What are the highest-yield topics?

Highest-yield topics include: acute stroke imaging (hyperdense MCA, insular ribbon, ASPECTS, CT perfusion core/penumbra mismatch, DWI/FLAIR mismatch, thrombectomy trials DAWN/DEFUSE-3/RESCUE-Japan LIMIT); WHO 2021 CNS tumor molecular classification (IDH, 1p/19q, MGMT, H3 K27M); McDonald 2017 MS criteria (dissemination in space and time, Dawson fingers, T1 black holes); CP angle mass differential (vestibular schwannoma vs meningioma vs epidermoid vs arachnoid cyst using DWI and T2); pediatric posterior fossa tumors (medulloblastoma, pilocytic, ependymoma, brainstem glioma); normal myelination milestones; neurocutaneous syndromes (NF1, NF2, TS, Sturge-Weber); MR spectroscopy patterns; and gadolinium/MR safety.
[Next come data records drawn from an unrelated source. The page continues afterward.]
-- ==== Sys2Proof/Machine/Sync.lean ====
section
/-! DEFINITION. Barriers, plumb marks, tick waits, events, waiting for engines and phase commit
(R93 to R98, R109, R275, R289, R290, R374 to R376), with the events that end the waits. -/

namespace Sys2Proof.Machine

/-- Run a change of the acting core on another core. -/
def State.via (s : State) (f : State → State) (c : Core) : Core := (f { s with core := c }).core

/-- The other cores of the gang. -/
def State.gangOthers (s : State) : List Core := s.others.filter (sameGang s.core)

/-- Apply a change to every core of the acting core's gang that meets a test. -/
def State.onGang (s : State) (test : Core → Bool) (f : State → State) : State :=
  let step (c : Core) : Core := if sameGang s.core c && test c then s.via f c else c
  let others := s.others.map step
  let s := if test s.core then f s else s
  { s with others := others }

/-- The word of a BAR for a recording (R300). -/
def encWord (i : Instr) : Nat :=
  match encode i with
  | some (w, _) => w
  | none => 0

/-- What BAR does as the core leaves barrier id (R93, R115, R376). -/
def barDone (id : Fin 16) (s : State) : State :=
  ((s.setIrrev).recordSync 0 (encWord (.bar id))).updCtl fun c => { c with arrival := none }

/-- Whether a core waits at barrier id. -/
def Core.atBar (c : Core) (id : Fin 16) : Bool := decide (c.ctl.arrival = some (.bar id none))

/-- Whether a core waits at a plumb mark. -/
def Core.atPlumb (c : Core) (m : BitVec 16) : Bool :=
  match c.ctl.arrival with
  | some (.plumb m' _ none) => decide (m' = m)
  | _ => false

/-- Whether a core waits at a BAR or PLUMB (R95). -/
def Core.atSync (c : Core) : Bool :=
  match c.ctl.arrival with
  | some (.bar _ none) => true
  | some (.plumb _ _ none) => true
  | _ => false

/-- ID and KIND of R95. -/
def Core.syncInfo (c : Core) : Nat :=
  match c.ctl.arrival with
  | some (.bar id _) => id.val
  | some (.plumb m _ _) => m.toNat + 2 ^ 16
  | _ => 0

/-- Whether two cores wait at the same kind of word with the same id or mark (R95). -/
def sameSync (c d : Core) : Bool := c.syncInfo == d.syncInfo

/-- Whether the handler runs for a pre-emption (R362). -/
def Core.preempted (c : Core) : Bool :=
  c.ctl.bank1 && decide (c.ctl.regs.ecause = 0x16) && c.ctl.regs.einfo.getLsbD 33

/-- No release can follow (R95): every core that has not retired waits, not all at one point or
one core has retired. While a gang is being saved a core of it only stands in its stop, and its arrival is
withdrawn (R350). -/
def mismatched (s : State) : Bool :=
  let gang := s.core :: s.gangOthers
  let live := gang.filter fun c => !decide (c.ctl.run = .retired)
  match live with
  | [] => false
  | c :: _ => live.all Core.atSync && !gang.any Core.preempted
    && (decide (live.length < gang.length) || !live.all (sameSync c))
How should I study for the ABR Neuroradiology CAQ?

Use a structured 12-month plan during your fellowship year. Map to the ABR Neuroradiology CAQ outline: lead with stroke and cerebrovascular imaging, then CNS tumors and spine, then head and neck, pediatric neuroimaging, infections, demyelinating disease, and advanced MR techniques. Core resources include Osborn's Brain, Osborn's Head and Neck Imaging, Barkovich Pediatric Neuroimaging, the ASNR Core Curriculum, RSNA Case of the Day, NeuroMarks, and the ASNR Annual Meeting refresher courses. Drill high-volume MCQs with timed sets, review imaging cases daily, and complete 2-3 full-length timed mock exams.